Report from a Prof at La Cité

I’m grateful to have the chance to publish these snapshots from around the province, as they come in.  Today’s is from the Collège la Cité, a French-language College in Ottawa:

Collège la Cité (Ottawa) has announced officially (in an official memo from the VP to its employees on April 27th) that the fall semester would be online.  They expect the faculty to develop all this online material in the next 6 weeks.

Last week I oscillated between rage and resignation, as I remembered all the unrecognized overtime and energy invested in teaching the last 4 (online) weeks of the Winter Semester.  Obviously, it was the thing to do. But why aren’t faculty recognized for the overtime hours, I mean the REAL hours, not the ones on the SWF that are meant for a ‘regular’ semester?   And this, in the context of a world crisis that brought major unbalance in all our work and private lives.

In my case, this means developing several online classes in 6 weeks, which even in non-COVID time is too much. There is no consideration for the faculty’s fluctuating mental capacity for creativity – they just expect increased production.

All of this was communicated right after we signed our ‘normal’ SWF (a coincidence, or a calculated management move?) and no one is proposing to review our SWFs and reduce our workloads to match the true prep hours that will be invested in this huge endeavour. Obviously, who can blame my employer for deciding to switch online in these grave times?  And I’m ready to pitch in extra effort, but I will not be abused.
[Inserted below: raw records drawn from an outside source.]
/-- The pending bits of mip, with no interrupt of the bundle engine held back. -/
theorem refreshMip_bits {k : Core} (h14 : k.be.pend14 = none) :
    k.refreshMip.cc.mip.getLsbD 16 = k.cc.pendMacro.any (fun y => Spec.irqOf y.1 == 16) ∧
      k.refreshMip.cc.mip.getLsbD 17 = k.cc.pendMacro.any (fun y => Spec.irqOf y.1 == 17) ∧
      k.refreshMip.cc.mip.getLsbD 18 = k.cc.pendMacro.any (fun y => Spec.irqOf y.1 == 18) := by
  have hirq : Spec.irqOf = intNumber := rfl
  simp only [Core.refreshMip, hirq, h14, Option.isSome_none, Bool.and_false, Bool.or_false]
  cases k.cc.pendMacro.any (fun y => intNumber y.1 == 16) <;> cases k.cc.pendMacro.any (fun y => intNumber y.1 == 17) <;>
    cases k.cc.pendMacro.any (fun y => intNumber y.1 == 18) <;> simp

theorem mtvecOf_eq (k : Core) : mtvecOf k = BitVec.ofNat 64 (((k.eng.regions[14]?).getD 0).toNat % 2 ^ 32) := by
  apply BitVec.eq_of_toNat_eq
  simp only [mtvecOf, BitVec.toNat_setWidth, BitVec.toNat_ofNat]

/-- The details of an event, as a trap writes them (R199). -/
def pendingInfo (x : Ev × Nat × Word) : TrapInfo :=
  { tcause := tcauseOf x.1, faddr := x.1.faddr, fcoord := x.2.2, fsc := BitVec.ofNat 64 x.2.1 }

/-- A core that has taken the trap of the pending event `x`, which is pending no longer. -/
def Core.interrupted (k : Core) (x : Ev × Nat × Word) (rest : List (Ev × Nat × Word)) : Core :=
  let k' := k.takeTrap (interruptCause (intNumber x.1)) 0 (some (pendingInfo x))
  { k' with cc := { k'.cc with pendMacro := rest } }

theorem takeInterrupt_eq {k : Core} {a b : List (Ev × Nat × Word)} {x : Ev × Nat × Word}
    (hp : k.cc.pendMacro = a ++ x :: b) (ha : ∀ y ∈ a, Spec.pendRank x.1 < Spec.pendRank y.1) :
    k.takeInterrupt x = (k.interrupted x (a ++ b)).refreshMip := by
  have hx : x ∉ a := fun h => (ha x h).false
  have hin : k.cc.pendMacro.contains x = true := by rw [hp]; simp
  have herase : k.cc.pendMacro.erase x = a ++ b := by
    rw [hp, List.erase_append_right _ hx, List.erase_cons_head]
  rw [Core.takeInterrupt]
  dsimp only
  rw [if_pos hin, show (k.takeTrap _ 0 _).cc.pendMacro = k.cc.pendMacro from rfl, herase]
  rfl

theorem controlCoreInterrupts : Spec.ControlCoreInterrupts := by
  refine ⟨fun s a b x hmode hin hst h16 h17 h18 h14 hp ha hb => ?_, fun s h => exec_ccInterruptEntry_none ?_⟩
  · have hfirst : firstPending (s.core s.cur).interrupts = some x := by
      rw [interrupts_eq_pending hmode hin hst h16 h17 h18]
      exact (congrArg firstPending hp).trans (firstPending_eq ha hb)
    have hcore := (State.core_setCore s s.cur s.cur ((s.core s.cur).takeInterrupt x)).trans (if_pos rfl)
    rw [takeInterrupt_eq hp ha] at hcore
    obtain ⟨hmip16, hmip17, hmip18⟩ := refreshMip_bits (k := (s.core s.cur).interrupted x (a ++ b)) h14
    obtain ⟨⟨hpie, hie⟩, -⟩ := trapStatus_bits (s.core s.cur).cc.mstatus (s.core s.cur).cc.mode
    have htcause : tcauseOf x.1 = Spec.W ((x.1.tcode.toNat * 2 ^ 48 + x.1.cause.toNat * 2 ^ 40 +
        x.1.subcause.toNat * 2 ^ 32 + x.1.engine * 2 ^ 28 + x.1.slot * 2 ^ 24 : Nat)) := (W_natCast _).symm
    refine ⟨_, exec_ccInterruptEntry_some hfirst, ?_⟩
    unfold Spec.cc Spec.be
    rw [takeInterrupt_eq hp ha, State.setCore_cur, hcore, ← mtvecOf_eq, ← htcause]
    exact ⟨rfl, rfl, rfl, rfl, hie, hpie, rfl, rfl, rfl, rfl, rfl, rfl, hmip16, hmip17, hmip18, rfl, rfl, rfl, rfl⟩
  · obtain ⟨hm, hmie⟩ | ⟨hp, h14⟩ | hmie := h
    · exact interrupts_closed hm hmie
    · exact interrupts_none hp h14
    · exact interrupts_disabled hmie

/-- Settles O21: an exception by the trap it takes, an interrupt by the event that is taken first. -/
theorem controlCoreTrapEntries : Obligations.ControlCoreTrapEntries := ⟨controlCoreTraps, controlCoreInterrupts⟩

end Sys2Proof.Machine
end

section
/-! CSR instructions of the control core (R126, R159, R184, R197 to R201): what they read, what they write, and when they are
illegal. -/

open Sys2Proof Sys2Proof.Machine

namespace Sys2Proof.Machine

variable {s t : State}

/-! ### A core replaced in its domain -/

theorem domOf_setCore {c : Nat} {k : Core} (hk : k.dom = (s.core c).dom) (j : Nat) : (s.setCore c k).domOf j = s.domOf j := by
  have hd : ((s.setCore c k).core j).dom = (s.core j).dom := by
    rw [State.core_setCore]
    split
    · subst_vars; exact hk
    · rfl
  rw [State.domOf, State.domOf, hd]
  rfl

theorem sc_setCore {c : Nat} {k : Core} (hk : k.dom = (s.core c).dom) (j : Nat) : (s.setCore c k).sc j = s.sc j := by
  rw [State.sc, State.sc, domOf_setCore hk]
  rfl

theorem frozen_setCore {c : Nat} {k : Core} (hk : k.dom = (s.core c).dom) (j : Nat) :
    (s.setCore c k).frozen j = s.frozen j := by
  rw [State.frozen, State.frozen, domOf_setCore hk]

/-! ### Retirement -/

theorem pcNext_eq (s : State) (c : Bool) : Spec.pcNext s c = (Spec.cc s).pc + BitVec.ofNat 64 (if c then 2 else 4) := by
  apply BitVec.eq_of_toNat_eq
  cases c <;> simp only [Spec.pcNext, Spec.W, BitVec.toNat_ofInt, BitVec.toNat_add, BitVec.toNat_ofNat, if_true,
    Bool.false_eq_true, if_false] <;> omega

theorem ccResult_len_eq_retired (s : State) (rd : BitVec 5) (v : Word) (c : Bool) :
    s.ccResult rd v (if c then 2 else 4) = Spec.retired s rd v (Spec.pcNext s c) := by
  rw [pcNext_eq]
  unfold State.ccResult Spec.retired Spec.setCc Cc.setX Cc.retireTo
  by_cases h : rd = 0 <;> simp only [h, if_true, if_false] <;> rfl

/-! ### Which CSRs an instruction may use (R184) -/

theorem csrModeOk_iff (s : State) (n : Nat) : csrModeOk (Spec.cc s).mode n = true ↔ Spec.csrReachable s n := by
  unfold csrModeOk Spec.csrReachable
  cases (Spec.cc s).mode with
  | m => simp
  | u => simp [imp_iff_not_or]

/-- A CSR instruction writes unless it sets or clears no bit (Zicsr). -/
theorem csrWrites_iff (k : CsrKind) (src : BitVec 5) : (k == .rw || src != 0) = true ↔ k = .rw ∨ src ≠ 0 := by
  simp

theorem csrReadOnly_iff (n : BitVec 12) :
    csrReadOnly n.toNat = true ↔ n.toNat / 1024 = 3 ∨ n = 0x301 ∨ n = 0x305 := by
  have h (m : BitVec 12) : n.toNat = m.toNat ↔ n = m := BitVec.toNat_inj
  rw [← h, ← h]
  simp [csrReadOnly, or_assoc]

section Instruction

variable {k : CsrKind} {isImm c : Bool} {rd src : BitVec 5} {n : BitVec 12} {old : Word}

theorem exec_csr_illegal (h : ¬ Spec.csrReachable s n.toNat ∨
    ((k = .rw ∨ src ≠ 0) ∧ (n.toNat / 1024 = 3 ∨ n = 0x301 ∨ n = 0x305))) :
    exec (.controlCoreInstruction ⟨.csr k isImm rd src n, c⟩) s = .next s.ccIllegal := by
  rw [← csrModeOk_iff, ← csrWrites_iff, ← csrReadOnly_iff, ← Bool.and_eq_true_iff] at h
  have hill : (!csrModeOk (s.core s.cur).cc.mode n.toNat || ((k == .rw || src != 0) && csrReadOnly n.toNat)) = true := by
    rw [Bool.or_eq_true, Bool.not_eq_true', ← Bool.not_eq_true]
    exact h
  change Host.Outcome.next (s.csrInstr k isImm rd src n.toNat _) = _
  unfold State.csrInstr
  dsimp only
  split
  · rfl
  · rw [if_pos hill]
This week I am over this emotional rollercoaster – and I have fallen back on my feet.  I remembered that I can be assertive and say NO.  I hope our local and national union will step up and help us deal with this collectively and not each on our own, isolated, with our immediate boss.  I feel that confinement and working from home will permit high management to divide and conquer, as we are all micro-managed. It is not a time to fight, but we need a collective voice and teacher representation at all decision tables. I also suggest we start with the the power of knowledge – if one negotiates to successfully obtain accommodations, let’s share them, to empower those afraid to ask.

Let’s share ideas, indeed.  And I’m grateful to our correspondent for contributing theirs.
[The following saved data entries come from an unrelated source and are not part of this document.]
-- ==== Sys2Proof/WellFormed.lean ====
section
/-! DEFINITION. Well-formed commands: the operand encodings the spec reserves, judged for a licence and a number of bundles (R135, R147, R169, R175, R178, R180, R186, R192, R194, R198, R297, R298), and the lanes, channels and indices a part has. -/

namespace Sys2Proof

open Sys2Proof.Machine

/-- The envelope of a slot operation. -/
def Instr.env : Instr → Option Env
  | .nop _ e | .br _ e _ | .brr _ e _ | .loop _ e _ _ | .waitt _ e _ _ _ _ | .waitc _ e _ _ _ _ _ _ _ | .halt _ e | .quiet _ e _ _
  | .trd e _ _ _ | .frcrd e _ | .parm e _ _ _ _ _ _ | .lreq e _ _ _ _ _ _ | .larm e _ _
  | .cinc e _ _ _ | .cincr e _ _ _ | .crd e _ _ _ | .wreg e _ _ _ _ _ _ | .wclr e _ | .arrive e _ _ _ | .bar e _ _ _ | .ann e _ _ _ _ _ _
  | .scale e _ _ | .tconv e _ _ | .tadd e _ _ | .tfin e _ _ | .psum e _ _ | .spass e _ _ _ _ _ | .ssum e _ _ _ _
  | .bcvg e _ _ | .bcvv e _ _ | .fpa e _ _ | .fpcmp e _ _ _ | .xchk e _ _ _ | .lemit e _ _ _ _ | .sealv e _ _ | .sealq e _ _ | .lstag e _ _
  | .fclr e _ | .frd e _ _ _ | .fsto e _ _ _
  | .rng e _ _ _ _ | .rngx e _ _ _ _ | .srng e _ _ _ | .snext e _ _ | .sset e _ _ _ | .srd e _ _ | .rsto e _ _ _ _
  | .ld e _ _ _ _ | .st e _ _ _ | .dmago e _ _ _ | .dmaab e _
  | .rdstep e _ | .rdid e _ _ | .rdcnt e _ _ | .mstg e _ _ _ | .mchk e _ | .mcommit e _ _ _ _ | .evt e _ _ | .gkick e _ | .gtrap e _
  | .mov _ e _ _ | .add _ e _ _ _ | .sub _ e _ _ _ | .and _ e _ _ _ | .or _ e _ _ _ | .xor _ e _ _ _ | .shl _ e _ _ _ | .shr _ e _ _ _
  | .sar _ e _ _ _ | .mul _ e _ _ _ | .movh _ e _ _ | .cmp _ e _ _ _ _ | .fop _ e _ _ _ _
  | .treeTrd e _ _ _ | .tslot e _ _ _ _ _ | .tbar e _ _ _ | .tlreq e _ _ _ _ _ _ | .tcmpg e _ _ _ _ | .tlock e _ _ _ _ | .trel e _ _
  | .vgen e _ _ _ | .vseal e _ _ | .vcmp e _ _ _ | .vrest e _ _ _ | .vdrop e _ _ | .lseal e _ _ | .lflush e _ | .larch e _ _ _ | .ltrim e _ _ => some e
  | _ => none

/-- The operands of a slot operation hold no reserved encoding; of another command, they name things its part has. -/
def Instr.operandsOk (l : Licence) (bundles : Nat) : Instr → Bool
  | .br _ _ t => t.toNat < bundles
  | .brr p _ a => regOk p a
  | .loop p _ d t => regOk p d && decide (t.toNat < bundles)
  | .waitt p _ tb rel a _ => waittOk l p tb rel a
  | .waitc p _ c k a _ _ tmo _ => cntOk l p c k && regOk p a && tmo != 0
  | .quiet _ _ mask n => quietOk mask n
  | .trd _ d tb nsf => trdOk l .el d tb nsf
  | .frcrd _ d => pairOk .el d
  | .parm _ _ tb rel a _ _ => decide (tb.val < l.tbCount) && (if rel then tb == 0 else a.val % 2 == 0)
  | .lreq _ q a rel start _ g => destOk l .el q && lreqOk .el a rel start g
  | .cinc _ c k amt => cntOk l .el c k && amt != 0
  | .cincr _ c k _ | .crd _ _ c k => cntOk l .el c k
  | .wreg _ c k _ _ eng w => cntOk l .el c k && decide (eng.val < l.engPerCore) && decide (w.toNat < l.watches)
  | .wclr _ w => w.toNat < l.watches
  | .arrive _ q _ _ | .bar _ q _ _ | .ann _ q _ _ _ _ _ | .spass _ q _ _ _ _ | .ssum _ q _ _ _
  | .fpcmp _ q _ _ | .xchk _ q _ _ | .sealv _ q _ | .sealq _ q _ | .lstag _ q _ => destOk l .el q
  | .scale _ q t => destOk l .el q && scaleOk t
  | .tconv _ q t => destOk l .el q && tconvOk t
  | .tadd _ q t => destOk l .el q && taddOk t
  | .tfin _ q t => destOk l .el q && tfinOk t
  | .psum _ q t => destOk l .el q && psumOk t
  | .bcvg _ q k | .bcvv _ q k => destOk l .el q && k.fa == 0 && k.kind == 0
  | .fpa _ q k => destOk l .el q && k.ga == 0 && k.kind == 0
  | .lemit _ q _ _ kind => destOk l .el q && decide (kind.toNat ≤ 4)
  | .frd _ _ _ sel => sel != 3
  | .rng _ d _ _ f => pairOk .el d && purposeOk f
  | .rngx _ d _ _ f => d.val % 8 == 0 && purposeOk f
  | .srng _ d n f => pairOk .el d && decide (n.val < l.streams) && purposeOk f
  | .rsto _ _ _ _ f => purposeOk f
  | .srd _ d n => pairOk .el d && decide (n.val < l.streams)
  | .snext _ _ n | .sset _ n _ _ => n.val < l.streams
  | .dmago _ q ch _ => destOk l .el q && decide (ch.val < l.dmaCh)
  | .dmaab _ ch => ch.val < l.dmaCh
  | .rdid _ _ sel => sel.val < 6
  | .rdcnt _ _ src => src.val < 6
  | .mcommit _ _ rel a _ => rel || a.val % 2 == 0
  | .mov p _ d o => regOk p d && opndOk p o
  | .add p _ d a o | .sub p _ d a o | .and p _ d a o | .or p _ d a o | .xor p _ d a o | .shl p _ d a o | .shr p _ d a o | .sar p _ d a o
  | .mul p _ d a o => regOk p d && regOk p a && opndOk p o
  | .movh p _ d _ => regOk p d
  | .cmp p _ _ cond a o => decide (cond.val < 6) && regOk p a && opndOk p o
  | .treeTrd _ d tb nsf => trdOk l .ux d tb nsf
  | .tslot _ q _ opk a b => destOk l .ux q && regOk .ux a && regOk .ux b && decide (opk.val < 6)
  | .tbar _ q _ a => destOk l .ux q && regOk .ux a
  | .tlreq _ q a rel start _ g => destOk l .ux q && lreqOk .ux a rel start g
  | .tcmpg _ q _ a b | .vgen _ q a b | .vcmp _ q a b | .vrest _ q a b | .larch _ q a b => destOk l .ux q && regOk .ux a && regOk .ux b
  | .tlock _ q a b c => destOk l .ux q && regOk .ux a && regOk .ux b && regOk .ux c
  | .vseal _ q a | .vdrop _ q a | .lseal _ q a | .ltrim _ q a => destOk l .ux q && regOk .ux a
  | .trel _ q _ | .lflush _ q => destOk l .ux q
  | .pulseArm p i | .pulseDisarm p i | .pulseEdge p i => (match p with | .el => decide (i.val < 4) | .ux => true)
  | .timeMessage p x _ | .upwardMark p x _ _ | .markSend p x | .tcalRecal p x | .frameSlot p x | .frameReceive p x _ | .replayTimeout p x
  | .losPersist p x _ | .fecAlignLoss p x | .awayFrame p x _ | .signalDetect p x | .laneJoinCmd p x | .trainDone p x _ | .trainTimeout p x
  | .joinFrame p x _ _ | .laneLeaveCmd p x | .leaveFrame p x | .drainEmpty p x | .laneDrainTimeout p x | .laneCntClr p x => laneHere p x
  | .dmaHostGo ch _ | .dmaHostAbort ch | .dmaClrHalt ch | .dmaDescriptorFetch ch | .dmaRequestDone ch _ | .dmaBusError ch => ch.val < l.dmaCh
  | .watchTimeout w => w.toNat < l.watches
  | .gateAck c e _ | .engRst c e | .engRstLow c e => decide (c.toNat < l.cores) && decide (e.val < l.engPerCore)
  | _ => true

/-- A command is well formed. -/
def Instr.wf (l : Licence) (bundles : Nat) (i : Instr) : Bool :=
  (match i.env with | some e => envOk e | none => true) && i.operandsOk l bundles

end Sys2Proof
end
One idea worth remembering — in light of an announcement about the Fall semester that was issued after the SWFs were signed — is Article 11.02 A 6 (a) of the Collective Agreement, which reads:

In the event of any difference arising from the interpretation, application,
administration or alleged contravention of 11.01, 11.02, or 11.09, a teacher shall
discuss such difference as a complaint with the teacher’s immediate supervisor.

The discussion shall take place within 14 days after the circumstances giving rise to
the complaint have occurred or have come or ought reasonably to have come to the
attention of the teacher in order to give the immediate supervisor an opportunity of
adjusting the complaint. The discussion shall be between the teacher and the
immediate supervisor unless mutually agreed to have other persons in attendance.
The immediate supervisor’s response to the complaint shall be given within seven
days after discussion with the teacher.

Failing settlement of such a complaint, a teacher may refer the complaint, in
writing, to the WMG within seven days of receipt of the immediate supervisor’s
reply. The complaint shall then follow the procedures outlined in 11.02 B through
11.02 F

Alternately, if the switch to online teaching represents a change in teaching assignment, one might want to consider at 11.02 A1(b) [emphasis mine]
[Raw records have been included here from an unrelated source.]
-- ==== Sys2Proof/Machine/CtrlIsa.lean ====
section
/-! DEFINITION. The CTRL slot (R194, R195). -/

namespace Sys2Proof.Machine

/-- RDSTEP (R194). -/
def execRdstep (e : Env) (d : Fin 64) (s : State) : Out := s.issue .el e 7 true [.g d (BitVec.ofNat 64 s.stepCur)]

/-- An identity value (R23, R194): 0 LSI, 1 m, 2 w, 3 M, 4 W, 5 s. -/
def State.identSel (s : State) : Nat → Nat
  | 0 => s.lsi
  | 1 => s.lsi / 2 ^ (s.seq .el).lsiSplit
  | 2 => s.lsi % 2 ^ (s.seq .el).lsiSplit
  | 3 => (s.seq .el).mShards
  | 4 => s.get .el Reg.SEQ_RUNCFG_W
  | _ => (s.seq .el).lsiSplit

/-- RDID (R194); SEL 6 and 7 are reserved. -/
def execRdid (e : Env) (d : Fin 64) (sel : Fin 8) (s : State) : Out :=
  s.issue .el e 7 (decide (sel.val < 6)) [.g d (BitVec.ofNat 64 (s.identSel sel))]

/-- A count (R194): 0 slips of the step, 1 of the segment, 2 LATE, 3 WLOST, 4 QSTAT.COUNT, 5 events since step start. -/
def State.cntSel (s : State) : Nat → Nat
  | 0 => s.get .el Reg.SEQ_SLIPS_STEP
  | 1 => s.get .el Reg.SEQ_SLIPS_SEGMENT
  | 2 => s.get .el Reg.SEQ_LATE_LATE
  | 3 => s.get .el Reg.SPM_CNT_WLOST
  | 4 => s.get .el Reg.SEQ_QSTAT_COUNT
  | _ => s.el.stepEvents

/-- RDCNT (R194); SRC 6 to 15 are reserved. -/
def execRdcnt (e : Env) (d : Fin 64) (src : Fin 16) (s : State) : Out :=
  s.issue .el e 7 (decide (src.val < 6)) [.g d (BitVec.ofNat 64 (s.cntSel src))]

/-- MSTG (R194, R195): nothing is staged at an offset that is no ST register's. -/
def execMstg (e : Env) (cf : Fin 8) (a b : Fin 64) (s : State) : Out :=
  let off := (s.greg .el a).toNat
  s.issue .el e 7 true (if s.isSt .el off then [.stage off (s.greg .el b), .flag cf (s.stage .el off (s.greg .el b)).2] else [.flag cf false])

/-- MCHK (R194, R195). -/
def execMchk (e : Env) (cf : Fin 8) (s : State) : Out := s.issue .el e 7 true [.flag cf (s.manCheck .el).isNone]

/-- MCOMMIT (R194, R195). -/
def execMcommit (e : Env) (cf : Fin 8) (rel : Bool) (a : Fin 64) (ns : BitVec 32) (s : State) : Out :=
  let t := s.parmTime rel a ns.toNat
  s.issue .el e 7 (rel || a.val % 2 == 0) [.commit t, .flag cf (s.manArm .el t).2]

/-- EVT (R194, R200): OBJECT is TAG, DETAIL is G[a]. -/
def execEvt (e : Env) (a : Fin 64) (tag : BitVec 16) (s : State) : Out := s.issue .el e 7 true [.log 0x08 0x9088 tag.toNat (s.greg .el a).toNat]

/-- GKICK (R194, R424). -/
def execGkick (e : Env) (mask : BitVec 7) (s : State) : Out := s.issue .el e 7 true [.kick mask.toNat]

/-- GTRAP (R194): fault 0x8087 with G[a]. -/
def execGtrap (e : Env) (a : Fin 64) (s : State) : Out := s.issue .el e 7 true [.fault 0x8087 (s.greg .el a).toNat]

end Sys2Proof.Machine
end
The College may, where a change in circumstances requires it, amend assignments
provided to a teacher after the original assignment, subject to the teacher’s right to
refer any matter to the College Workload Monitoring Group (WMG) referred to in
(17)11.02 B 1 and if necessary, the Workload Resolution Arbitrator (WRA) [. . .] .


The correspondent concludes, “It is not a time to fight, but we need a collective voice and teacher representation at all decision tables.”  Well, I definitely agree that College Faculty need to be at the tables where decisions are made (a point made most effectively by Local 110 President Darryl Bedford). . .

. . . the question is whether we’re likely to get that invitation without a fight.